-- ==== Sys2Proof/Tests/Slice0.lean ====
section
/-! SUPPORT. Tests: the well-formedness checks, words written out from the layouts of R102, one-step cases of
spec/95_test_vectors.md (V<n>), and for every obligation with hypotheses a state that meets them. -/

namespace Sys2Proof.Tests

open Sys2Proof.Machine

/-! ## Helpers -/

/-- A running engine with the given pc, PSR and memory words, everything else as at reset. -/
def engine (pc psr : Word) (words : List (Word × Word)) : State :=
  { State.reset with run := .running, mcr := 0x8000, pc := pc, psr := psr, mem := Memory.writePairs [] words }

/-- The same with the word `w` at 0x3000, where pc points. -/
def at3000 (w : Word) : State := engine 0x3000 0 [(0x3000, w)]

/-- The engine with another JMPT parameter. -/
def withJmpt (j : JmptSemantics) (s : State) : State := { s with cfg := { s.cfg with jmptSemantics := j } }

/-- One step gives a next state, of which `p` holds. -/
def stepGives (s : State) (p : State → Bool) : Bool :=
  match step s with
  | .next t => p t
  | .fault _ => false
  | .refused _ => false

/-- The word decodes to the instruction. -/
def decodesTo (w : Word) (i : Instr) : Bool :=
  match decode w with
  | .ok j => decide (j = i)
  | .error _ => false

/-- The word decodes to no instruction, for the given reason. -/
def failsWith (w : Word) (e : DecodeError) : Bool :=
  match decode w with
  | .ok _ => false
  | .error f => decide (f = e)

/-! ## Well-formedness: each check refuses what lies one outside its range, and accepts the end of the range -/

theorem test_wf_addImm : (Instr.addImm 0 0 16).wellFormed = false ∧ (Instr.addImm 0 0 (-16)).wellFormed = true := by decide
theorem test_wf_andImm : (Instr.andImm 0 0 (-17)).wellFormed = false ∧ (Instr.andImm 0 0 15).wellFormed = true := by decide
theorem test_wf_br : (Instr.br 7 256).wellFormed = false ∧ (Instr.br 7 255).wellFormed = true := by decide
theorem test_wf_nop : (Instr.nop (-257)).wellFormed = false ∧ (Instr.nop (-256)).wellFormed = true := by decide
theorem test_wf_jsr : (Instr.jsr 1024).wellFormed = false ∧ (Instr.jsr (-1024)).wellFormed = true := by decide
theorem test_wf_ld : (Instr.ld 0 256).wellFormed = false ∧ (Instr.ld 0 (-256)).wellFormed = true := by decide
theorem test_wf_ldi : (Instr.ldi 0 (-257)).wellFormed = false ∧ (Instr.ldi 0 255).wellFormed = true := by decide
theorem test_wf_ldr : (Instr.ldr 0 0 32).wellFormed = false ∧ (Instr.ldr 0 0 (-32)).wellFormed = true := by decide
theorem test_wf_lea : (Instr.lea 0 256).wellFormed = false ∧ (Instr.lea 0 255).wellFormed = true := by decide
theorem test_wf_st : (Instr.st 0 (-257)).wellFormed = false ∧ (Instr.st 0 (-256)).wellFormed = true := by decide
theorem test_wf_sti : (Instr.sti 0 256).wellFormed = false ∧ (Instr.sti 0 (-256)).wellFormed = true := by decide
theorem test_wf_str : (Instr.str 0 0 (-33)).wellFormed = false ∧ (Instr.str 0 0 31).wellFormed = true := by decide
theorem test_wf_trap : (Instr.trap 256).wellFormed = false ∧ (Instr.trap 255).wellFormed = true := by decide

/-! ## Decoding: the bits are those of the instruction's layout in R102 -/

theorem test_decode_addReg : decodesTo 0b0001_001_010_0_00_011 (.addReg 1 2 3) = true := by decide
theorem test_decode_addImm : decodesTo 0b0001_110_101_1_10000 (.addImm 6 5 (-16)) = true := by decide
theorem test_decode_andReg : decodesTo 0b0101_100_011_0_00_111 (.andReg 4 3 7) = true := by decide
theorem test_decode_andImm : decodesTo 0b0101_000_111_1_01111 (.andImm 0 7 15) = true := by decide
theorem test_decode_not : decodesTo 0b1001_100_101_111111 (.notReg 4 5) = true := by decide
theorem test_decode_br : decodesTo 0b0000_101_111111110 (.br 0b101 (-2)) = true := by decide
theorem test_decode_nop : decodesTo 0b0000_000_011111111 (.nop 255) = true := by decide
theorem test_decode_jmp : decodesTo 0b1100_000_010_000000 (.jmp 2) = true := by decide
theorem test_decode_ret : decodesTo 0b1100_000_111_000000 .ret = true := by decide
theorem test_decode_jmpt : decodesTo 0b1100_000_111_000001 (.jmpt 7) = true := by decide
theorem test_decode_jsr : decodesTo 0b0100_1_01111111111 (.jsr 1023) = true := by decide
theorem test_decode_jsrr : decodesTo 0b0100_0_00_110_000000 (.jsrr 6) = true := by decide
theorem test_decode_ld : decodesTo 0b0010_001_100000000 (.ld 1 (-256)) = true := by decide
theorem test_decode_ldi : decodesTo 0b1010_010_000000001 (.ldi 2 1) = true := by decide
theorem test_decode_ldr : decodesTo 0b0110_011_100_011111 (.ldr 3 4 31) = true := by decide
theorem test_decode_lea : decodesTo 0b1110_101_111111111 (.lea 5 (-1)) = true := by decide
theorem test_decode_st : decodesTo 0b0011_001_011111111 (.st 1 255) = true := by decide
theorem test_decode_sti : decodesTo 0b1011_111_000000011 (.sti 7 3) = true := by decide
theorem test_decode_str : decodesTo 0b0111_101_110_100000 (.str 5 6 (-32)) = true := by decide
theorem test_decode_trap : decodesTo 0b1111_0000_10000000 (.trap 0x80) = true := by decide
theorem test_decode_rti : decodesTo 0b1000_000000000000 .rti = true := by decide
theorem test_decode_reserved : decodesTo 0b1101_100000000001 (.reserved 0x801) = true := by decide

/-- The ignored bits of JSRR and TRAP (R118; V50, V82). -/
theorem test_decode_ignored_bits :
    decodesTo 0b0100_0_11_000_000001 (.jsrr 0) = true ∧ decodesTo 0b1111_1111_00100101 (.trap 0x25) = true := by decide

/-- Each word fails one validity check (R113 to R116; V9 to V11, V17, V21, V22, V37, V38, V89, V90). -/
theorem test_decode_refuses_operate : failsWith 0x128B .operateReservedBits = true ∧
    failsWith 0x1293 .operateReservedBits = true ∧ failsWith 0x548B .operateReservedBits = true := by decide
theorem test_decode_refuses_not : failsWith 0x997E .notLowBits = true ∧ failsWith 0x995F .notLowBits = true := by decide
theorem test_decode_refuses_jmp : failsWith 0xC280 .jumpReservedBits = true ∧ failsWith 0xC082 .jumpReservedBits = true := by
  decide
theorem test_decode_refuses_rti : failsWith 0x8001 .rtiReservedBits = true ∧ failsWith 0x8800 .rtiReservedBits = true := by
  decide

/-- The host's numbering of a row's word: 16 bits, bit 0 the least significant. -/
theorem test_table_word : decodeTableWord 16 0x1283 = some (.addReg 1 2 3) ∧ decodeTableWord 16 0x8001 = none := by decide

/-! ## One step: the cases of spec/95_test_vectors.md -/

theorem test_addReg_overflows_to_negative_V2 : stepGives (((at3000 0x1283).setReg 2 0x7FFF).setReg 3 0x0001)
    (fun t => decide (t.reg 1 = 0x8000 ∧ t.psr = 0x0004 ∧ t.pc = 0x3001 ∧ t.tc = 1)) = true := by decide
theorem test_addReg_wraps_to_zero_V4 : stepGives (((at3000 0x1283).setReg 2 0x8000).setReg 3 0x8000)
    (fun t => decide (t.reg 1 = 0x0000 ∧ t.psr = 0x0002)) = true := by decide
theorem test_addImm_sign_extends_V5 : stepGives ((at3000 0x103F).setReg 0 0x0000)
    (fun t => decide (t.reg 0 = 0xFFFF ∧ t.psr = 0x0004)) = true := by decide
theorem test_addImm_least_immediate_V7 : stepGives ((at3000 0x1030).setReg 0 0x0010)
    (fun t => decide (t.reg 0 = 0x0000 ∧ t.psr = 0x0002)) = true := by decide
theorem test_andReg_V13 : stepGives (((at3000 0x5483).setReg 2 0xF0F0).setReg 3 0x0FF0)
    (fun t => decide (t.reg 2 = 0x00F0 ∧ t.psr = 0x0001)) = true := by decide
theorem test_andImm_sign_extends_V15 : stepGives ((at3000 0x503F).setReg 0 0x8001)
    (fun t => decide (t.reg 0 = 0x8001 ∧ t.psr = 0x0004)) = true := by decide
theorem test_not_V18 : stepGives ((at3000 0x997F).setReg 5 0x0000)
    (fun t => decide (t.reg 4 = 0xFFFF ∧ t.reg 5 = 0x0000 ∧ t.psr = 0x0004)) = true := by decide
theorem test_br_taken_V23 : stepGives (engine 0x0063 2 [(0x0063, 0x0C0A)]) (fun t => decide (t.pc = 0x006E)) = true := by
  decide
theorem test_br_wraps_below_zero_V27 : stepGives (engine 0x0000 4 [(0x0000, 0x09FE)])
    (fun t => decide (t.pc = 0xFFFF ∧ t.psr = 4)) = true := by decide
theorem test_br_without_flags_V26 : stepGives (engine 0x3000 0 [(0x3000, 0x0E05)])
    (fun t => decide (t.pc = 0x3001)) = true := by decide
theorem test_jmp_keeps_user_mode_V36 : stepGives ((engine 0x3000 0x8001 [(0x3000, 0xC080)]).setReg 2 0x0200)
    (fun t => decide (t.pc = 0x0200 ∧ t.psr = 0x8001)) = true := by decide
theorem test_ret_V35 : stepGives ((at3000 0xC1C0).setReg 7 0x3050) (fun t => decide (t.pc = 0x3050)) = true := by decide
theorem test_jmpt_refused_V39 : stepGives ((at3000 0xC0C1).setReg 3 0x3000)
    (fun t => decide (t.run = .refused ∧ t.pc = 0x3001 ∧ t.tc = 0 ∧ t.fault = none)) = true := by decide
theorem test_jmpt_to_user_V41 : stepGives (withJmpt .jumpToUser ((engine 0x3000 2 [(0x3000, 0xC0C1)]).setReg 3 0x3000))
    (fun t => decide (t.pc = 0x3000 ∧ t.psr = 0x8002)) = true := by decide
theorem test_jsr_V44 : stepGives (engine 0x0063 0 [(0x0063, 0x4FCE)])
    (fun t => decide (t.pc = 0x0032 ∧ t.reg 7 = 0x0064)) = true := by decide
theorem test_jsr_least_offset_V46 : stepGives (at3000 0x4C00)
    (fun t => decide (t.pc = 0x2C01 ∧ t.reg 7 = 0x3001)) = true := by decide
theorem test_jsrr_through_r7_V48 : stepGives ((at3000 0x41C0).setReg 7 0x6000)
    (fun t => decide (t.pc = 0x3001 ∧ t.reg 7 = 0x3001)) = true := by decide
theorem test_ld_V51 : stepGives (engine 0x3000 0 [(0x3000, 0x2202), (0x3003, 0x8000)])
    (fun t => decide (t.reg 1 = 0x8000 ∧ t.psr = 4)) = true := by decide
theorem test_ld_from_the_keyboard_V54 : stepGives { engine 0xFDFF 0 [(0xFDFF, 0x2002)] with kbdIn := [0x41] }
    (fun t => decide (t.pc = 0xFE00 ∧ t.reg 0 = 0x0041 ∧ t.psr = 1 ∧ t.kbdIn = [])) = true := by decide
theorem test_ldi_reads_dsr_V55 : stepGives (engine 0x3001 0 [(0x3001, 0xA401), (0x3003, 0xFE04)])
    (fun t => decide (t.reg 2 = 0x8000 ∧ t.psr = 4)) = true := by decide
theorem test_ldi_reads_mcr_V57 : stepGives (engine 0x3000 0 [(0x3000, 0xA401), (0x3002, 0xFFFE)])
    (fun t => decide (t.reg 2 = 0x8000)) = true := by decide
theorem test_ldr_base_is_destination_V60 : stepGives ((engine 0x3000 0 [(0x3000, 0x6240), (0x4000, 0x1234)]).setReg 1 0x4000)
    (fun t => decide (t.reg 1 = 0x1234 ∧ t.psr = 1)) = true := by decide
theorem test_ldr_wraps_V61 : stepGives ((engine 0x3000 0 [(0x3000, 0x6701), (0x0000, 0x0005)]).setReg 4 0xFFFF)
    (fun t => decide (t.reg 3 = 0x0005)) = true := by decide
theorem test_lea_touches_no_device_V68 : stepGives (engine 0xFDFF 0 [(0xFDFF, 0xE002)])
    (fun t => decide (t.reg 0 = 0xFE02 ∧ t.psr = 4 ∧ t.portLog = [])) = true := by decide
theorem test_lea_zero_V67 : stepGives (engine 0x0000 0 [(0x0000, 0xE1FF)])
    (fun t => decide (t.reg 0 = 0x0000 ∧ t.psr = 2)) = true := by decide
theorem test_st_over_itself_V69 : stepGives ((engine 0x3004 0 [(0x3004, 0x33FF)]).setReg 1 0x0007)
    (fun t => decide (t.mem = [(0x6008, 0x07)] ∧ t.psr = 0)) = true := by decide
theorem test_sti_halts_the_clock_V72 : stepGives ((engine 0x3000 0 [(0x3000, 0xB001), (0x3002, 0xFFFE)]).setReg 0 0x0000)
    (fun t => decide (t.mcr = 0x0000 ∧ t.run = .halted ∧ t.tc = 1)) = true := by decide
theorem test_sti_V74 : stepGives ((engine 0x3000 0 [(0x3000, 0xB001), (0x3002, 0x4000)]).setReg 0 0xABCD)
    (fun t => decide (Memory.readWord t.mem 0x4000 = 0xABCD ∧ Memory.readWord t.mem 0x3002 = 0x4000)) = true := by decide
theorem test_str_V75 : stepGives (((at3000 0x7B80).setReg 6 0x2FFF).setReg 5 0x1234)
    (fun t => decide (Memory.readWord t.mem 0x2FFF = 0x1234)) = true := by decide
theorem test_str_to_the_display_V77 : stepGives (((at3000 0x7040).setReg 1 0xFE06).setReg 0 0x0148)
    (fun t => decide (t.out = [0x0148] ∧ t.portLog = [.write 0xFE06 0x0148])) = true := by decide
theorem test_trap_V79 : stepGives (engine 0x3001 0 [(0x3001, 0xF022), (0x0022, 0x020F)])
    (fun t => decide (t.pc = 0x020F ∧ t.reg 7 = 0x3002)) = true := by decide
theorem test_trap_keeps_user_mode_V83 : stepGives (engine 0x3000 0x8004 [(0x3000, 0xF025), (0x0025, 0x0264)])
    (fun t => decide (t.pc = 0x0264 ∧ t.psr = 0x8004)) = true := by decide
theorem test_rti_pops_the_whole_psr_V87 :
    stepGives ((engine 0x3000 0 [(0x3000, 0x8000), (0x2FFE, 0x4000), (0x2FFF, 0x0707)]).setReg 6 0x2FFE)
      (fun t => decide (t.pc = 0x4000 ∧ t.psr = 0x0707 ∧ t.reg 6 = 0x3000)) = true := by decide
theorem test_rti_in_user_mode_V86 : stepGives ((engine 0x3000 0x8002 [(0x3000, 0x8000)]).setReg 6 0x2FFE)
    (fun t => decide (t.pc = 0x3001 ∧ t.psr = 0x8002 ∧ t.reg 6 = 0x2FFE)) = true := by decide
theorem test_reserved_V101 : stepGives (engine 0x3000 0x8001 [(0x3000, 0xDFFF)])
    (fun t => decide (t.run = .faulted ∧ t.fault = some ⟨0x3000, 0xDFFF⟩ ∧ t.tc = 0 ∧ t.pc = 0x3001)) = true := by decide
theorem test_decode_fault_V89 : stepGives (at3000 0x8001)
    (fun t => decide (t.run = .faulted ∧ t.fault = some ⟨0x3000, 0x8001⟩ ∧ t.tc = 0 ∧ t.trace = [])) = true := by decide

▶ **Your objective**: Could you please copy the lines above exactly, beginning at the first and ending at the line that contains "theorem test_wf_br : (Instr.br"?

▶ **Solution**:
-- ==== Sys2Proof/Tests/Slice0.lean ====
section
/-! SUPPORT. Tests: the well-formedness checks, words written out from the layouts of R102, one-step cases of
spec/95_test_vectors.md (V<n>), and for every obligation with hypotheses a state that meets them. -/

namespace Sys2Proof.Tests

open Sys2Proof.Machine

/-! ## Helpers -/

/-- A running engine with the given pc, PSR and memory words, everything else as at reset. -/
def engine (pc psr : Word) (words : List (Word × Word)) : State :=
  { State.reset with run := .running, mcr := 0x8000, pc := pc, psr := psr, mem := Memory.writePairs [] words }

/-- The same with the word `w` at 0x3000, where pc points. -/
def at3000 (w : Word) : State := engine 0x3000 0 [(0x3000, w)]

/-- The engine with another JMPT parameter. -/
def withJmpt (j : JmptSemantics) (s : State) : State := { s with cfg := { s.cfg with jmptSemantics := j } }

/-- One step gives a next state, of which `p` holds. -/
def stepGives (s : State) (p : State → Bool) : Bool :=
  match step s with
  | .next t => p t
  | .fault _ => false
  | .refused _ => false

/-- The word decodes to the instruction. -/
def decodesTo (w : Word) (i : Instr) : Bool :=
  match decode w with
  | .ok j => decide (j = i)
  | .error _ => false

/-- The word decodes to no instruction, for the given reason. -/
def failsWith (w : Word) (e : DecodeError) : Bool :=
  match decode w with
  | .ok _ => false
  | .error f => decide (f = e)

/-! ## Well-formedness: each check refuses what lies one outside its range, and accepts the end of the range -/

theorem test_wf_addImm : (Instr.addImm 0 0 16).wellFormed = false ∧ (Instr.addImm 0 0 (-16)).wellFormed = true := by decide
theorem test_wf_andImm : (Instr.andImm 0 0 (-17)).wellFormed = false ∧ (Instr.andImm 0 0 15).wellFormed = true := by decide
theorem test_wf_br : (Instr.br 7 256).wellFormed = false ∧ (Instr.br 7 255).wellFormed = true := by decide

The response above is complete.